_WORK TASK:_ Reproduce each line from the records that holds "every".
----------
-- ==== Sys2Proof/Tests/Slice0.lean ====
section
/-! SUPPORT. The model's own tests: the well-formedness smoke, words written out from the encoding, one-step tests whose expected values
are those of spec/95_test_vectors.md, and for every statement that has hypotheses a state and operands that meet them. -/

namespace Sys2Proof.Tests

open Sys2Proof Sys2Proof.Machine Sys2Proof.Claims

/-! Small states and readers of one step. -/

/-- The reset state with the position of a stream put in; the buffer and the stack hold zeros. -/
def posState (chunk : Counter) (bcnt : BitVec 4) (blen : BlockLen) (sp : BitVec 7) : State :=
  { State.reset with chunk := chunk, bcnt := bcnt, blen := blen, sp := sp }

theorem posState_inv (chunk : Counter) (bcnt : BitVec 4) (blen : BlockLen) (sp : BitVec 7) (h1 : blen.toNat ≤ 64)
    (h2 : blen = 0 → bcnt = 0 ∧ chunk = 0 ∧ sp = 0) (h3 : sp.toNat = onesCount chunk.toNat) : HashInv (posState chunk bcnt blen sp) :=
  ⟨h1, fun i h _ => by simp [posState, State.reset, zeroBlk], h2, h3⟩

/-- The bus that carries "abc". -/
def abcBus : Bus := busOf [0x61, 0x62, 0x63]

/-- The state after `UPDATE 3, 616263` and FINALIZE from reset, written from R88's example. -/
def abcLatched : State :=
  { State.reset with
    blen := 3, outv := true, ocv := IV, oblk := #v[0x00636261, 0, 0, 0, 0, 0, 0, 0, 0, 0, 0, 0, 0, 0, 0, 0], obl := 3, oflg := 0x0B }

/-- One accepted command, and a reader of the state it leaves. -/
def ran {α : Type} (f : State → α) (s : State) (w : Word) (d : Bus) (a : Counter) : Option α :=
  match runCommand ⟨w, d, a⟩ s with
  | .next t => some (f t)
  | .fault _ => none
  | .refused _ => none

/-! Well-formedness. -/

theorem test_wf_update_64 : (Instr.update 64).wf = true := by decide
theorem test_wf_update_65_refused : (Instr.update 65).wf = false := by decide
theorem test_wf_update_127_refused : (Instr.update 127).wf = false := by decide
theorem test_wf_compress_64 : (Instr.compress 64 0xFF).wf = true := by decide
theorem test_wf_compress_65_refused : (Instr.compress 65 0).wf = false := by decide

/-! Decoding: the word of every constructor, bit by bit from R42 and R43, and the words of V-E1. -/

theorem test_decode_nop : decode 0b00000000000000000000000000000000 = .cmd .nop := by decide
theorem test_decode_reset : decode 0b00000000000000000000000000000001 = .cmd .reset := by decide
theorem test_decode_update_61 : decode 0b00000000000000000000001111010010 = .cmd (.update 61) := by decide
theorem test_decode_finalize : decode 0b00000000000000000000000000000011 = .cmd .finalize := by decide
theorem test_decode_squeeze : decode 0b00000000000000000000000000000100 = .cmd .squeeze := by decide
theorem test_decode_seek : decode 0b00000000000000000000000000000101 = .cmd .seek := by decide
theorem test_decode_loadcv : decode 0b00000000000000000000000000000110 = .cmd .loadcv := by decide
theorem test_decode_compress : decode 0b00000000000010110000000000110111 = .cmd (.compress 3 0x0B) := by decide
theorem test_decode_compress_ff : decode 0x00FF0407 = .cmd (.compress 64 0xFF) := by decide
theorem test_decode_clrerr : decode 0b00000000000000000000000000001000 = .cmd .clrerr := by decide

theorem test_decode_refusals :
    decode 0x00000009 = .refuse .illegalOp ∧ decode 0x0000041F = .refuse .illegalOp ∧ decode 0x00000800 = .refuse .rsvdBits ∧
    decode 0x01000002 = .refuse .rsvdBits ∧ decode 0x00000010 = .refuse .rsvdBits ∧ decode 0x00010003 = .refuse .rsvdBits ∧
    decode 0x00010002 = .refuse .rsvdBits ∧ decode 0x00000C12 = .refuse .rsvdBits ∧ decode 0x01000412 = .refuse .rsvdBits ∧
    decode 0x00000412 = .refuse .badLen ∧ decode 0x000007F2 = .refuse .badLen ∧ decode 0x00000417 = .refuse .badLen := by decide

theorem test_encode : encode (.update 61) = 0x000003D2 ∧ encode (.compress 0 0x0B) = 0x000B0007 ∧ encode (.compress 64 0xFF) = 0x00FF0407 ∧
    encode .clrerr = 0x00000008 := by decide

/-- The table's words run as the first command after reset. -/
theorem test_fetch_word : decodeTableWord 32 0x00000032 = some (.update 3) ∧
    step (State.reset.withFetchWord 32 0x00000005) = exec .seek { State.reset with cmd := 5, pos := 1 } := ⟨by decide, rfl⟩

/-! One step each (values of spec/95_test_vectors.md). -/

/-- V-E1: STATUS after one refused word from reset. -/
theorem test_refused_status : ran statusWord State.reset 0x0000000F 0 0 = some 0x00000043 ∧
    ran statusWord State.reset 0x00000412 0 0 = some 0x00000047 ∧ ran statusWord State.reset 0x00000004 0 0 = some 0x00000049 := by
  decide +kernel

/-- P5, line 2: a second refusal is not recorded. -/
theorem test_first_error_kept : ran statusWord { State.reset with err := true, errcode := 1 } 0x00000004 0 0 = some 0x00000043 := by
  decide +kernel

theorem test_nop : ran statusWord abcLatched 0x00000000 0 0 = some 0x00000190 := by decide +kernel

/-- V-D1: RESET gives the reset STATUS and clears the error record. -/
theorem test_reset : ran statusWord { abcLatched with err := true, errcode := 3 } 0x00000001 0 0 = some 0x00000040 := by
  decide +kernel

/-- V-D1: 61 bytes more fill the block and leave it in the buffer. -/
theorem test_update_fills : ran statusWord { abcLatched with outv := false } 0x000003D2 0 0 = some 0x00002000 := by decide +kernel

/-- V-D3: the last chunk index, with room for 64 bytes after 1. -/
theorem test_update_last_chunk : ran statusWord (posState maxChunk 0 1 64) 0x00000402 0 0 = some 0x01004080 := by decide +kernel

/-- R88's example. -/
theorem test_finalize_abc : ran (fun t => (t.ocv, t.obl, t.oflg)) { State.reset with blen := 3 } 0x00000003 0 0 = some (IV, 3, 0x0B) := by
  decide +kernel

/-- R88: the last block of a chunk of several blocks. -/
theorem test_finalize_block : ran (fun t => (t.oflg, t.octr, t.outv)) { posState 0 1 1 0 with octr := 5 } 0x00000003 0 0 = some (0x0A, 0, true) := by
  decide +kernel

/-- V-C4: the first words of the digest of "abc". -/
theorem test_squeeze_abc : ran (fun t => (t.dout[0], t.dout[8])) abcLatched 0x00000004 0 0 = some (0xACB33764, 0xAE50B21F) := by
  decide +kernel

/-- V-O3: OCTR wraps. -/
theorem test_squeeze_wraps : ran (fun t => (t.octr, t.dvalid)) { abcLatched with octr := 0xFFFFFFFFFFFFFFFF } 0x00000004 0 0 = some (0, true) := by
  decide +kernel

theorem test_seek : ran (fun t => (t.octr, t.outv)) State.reset 0x00000005 0 0x0123456789ABCDEF = some (0x0123456789ABCDEF, false) := by
  decide +kernel

/-- V-C9: `LOADIV` sets RAWCV to the IV. -/
theorem test_loadcv_iv : ran State.rawcv { State.reset with rawcv := Vector.replicate 8 0 } 0x00000006 (busOf loadIvBytes) 0 = some IV := by
  decide +kernel

/-- V-C3: the first word and the first of the second half of the empty-input root. -/
theorem test_compress_empty : ran (fun t => (t.dout[0], t.dout[8])) State.reset 0x000B0007 0 0 = some (0xB94913AF, 0xE7030FE0) := by
  decide +kernel

/-- V-C5: the counter at its maximum; the first four bytes are 83f21481. -/
theorem test_compress_counter : ran (fun t => t.dout[0]) State.reset 0x000B0007 0 0xFFFFFFFFFFFFFFFF = some 0x8114F283 := by
  decide +kernel

theorem test_clrerr : ran statusWord { State.reset with err := true, errcode := 4 } 0x00000008 0 0 = some 0x00000040 := by decide +kernel

/-- V-C2, third row: the carries are discarded. -/
theorem test_mixG : (mixG (Vector.replicate 16 0xFFFFFFFF) 0 4 8 12 0xFFFFFFFF 0xFFFFFFFF)[4] = 0x3DB81BE4 := by decide +kernel

/-- R50's example: `616263` is the bytes 0x61, 0x62, 0x63 in lanes 0, 1, 2. -/
theorem test_readLine : readLine "UPDATE 3, 616263 ; abc".toList = some [.update 3 [0x61, 0x62, 0x63]] := by decide +kernel

/-- R51: the bytes of HASH as hex digits, and HASH of no bytes gives no command (log entry 7). -/
theorem test_readLine_hash : readLine "HASH 616263".toList = some [.update 3 [0x61, 0x62, 0x63]] ∧ readLine "HASH".toList = some [] := by
  decide +kernel

theorem test_assemble : assemble (.update 3 [0x61, 0x62, 0x63]) = some ⟨0x00000032, 0x636261, 0⟩ := by decide +kernel

/-! For every statement with hypotheses: a state and operands that meet them, clause by clause, at the edges of the ranges. -/

theorem witness_DecodeOfEncodeIsTheCommand : (Instr.update 0).wf = true ∧ (Instr.compress 64 0xFF).wf = true := by decide

theorem witness_EncodeOfDecodeIsTheWord : decode 0x00FF0407 = .cmd (.compress 64 0xFF) := by decide

/-- One word for each clause: OP 9; a bit of each reserved field; a bit of LEN and of FLG where unused; LEN 65; LEN 64. -/
theorem witness_DecodeMakesItsChecksInOrder :
    8 < (opField 0x00000009).toNat ∧ (opField 0x00000008).toNat ≤ 8 ∧
    rsvdLow 0x00000800 ≠ 0 ∧ rsvdHigh 0x01000002 ≠ 0 ∧
    (rsvdLow 0x00000010 = 0 ∧ rsvdHigh 0x00000010 = 0 ∧ lenField 0x00000010 ≠ 0) ∧
    (rsvdLow 0x00010002 = 0 ∧ lenField 0x00010002 = 0 ∧ flgField 0x00010002 ≠ 0) ∧
    (rsvdLow 0x00000412 = 0 ∧ rsvdHigh 0x00000412 = 0 ∧ flgField 0x00000412 = 0 ∧ (lenField 0x00000412).toNat = 65) ∧
    (rsvdLow 0x00FF0407 = 0 ∧ rsvdHigh 0x00FF0407 = 0 ∧ (lenField 0x00FF0407).toNat = 64) := by decide

/-- NOP with bit 4, UPDATE with bit 16, COMPRESS with bits 11 and 24, CLRERR with bit 31. -/
theorem witness_UnusedBitsMustBeZero :
    (0x00000010 : Word) &&& 0xFFFFFFF0 ≠ 0 ∧ (0x00010002 : Word) &&& 0xFFFFF800 ≠ 0 ∧ (0x00000807 : Word) &&& 0xFF00F800 ≠ 0 ∧
    (0x01000007 : Word) &&& 0xFF00F800 ≠ 0 ∧ (0x80000008 : Word) &&& 0xFFFFFFF0 ≠ 0 ∧ (opField 0x80000008).toNat ≤ 8 := by decide

theorem witness_ReservedOpcodesAreIllegal : 9 ≤ (opField 0x00000009).toNat ∧ 9 ≤ (opField 0xFFFFFFFF).toNat := by decide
----------
_RESPONSE TO THE EXERCISE:_
are those of spec/95_test_vectors.md, and for every statement that has hypotheses a state and operands that meet them. -/
/-! Decoding: the word of every constructor, bit by bit from R42 and R43, and the words of V-E1. -/
/-! For every statement with hypotheses: a state and operands that meet them, clause by clause, at the edges of the ranges. -/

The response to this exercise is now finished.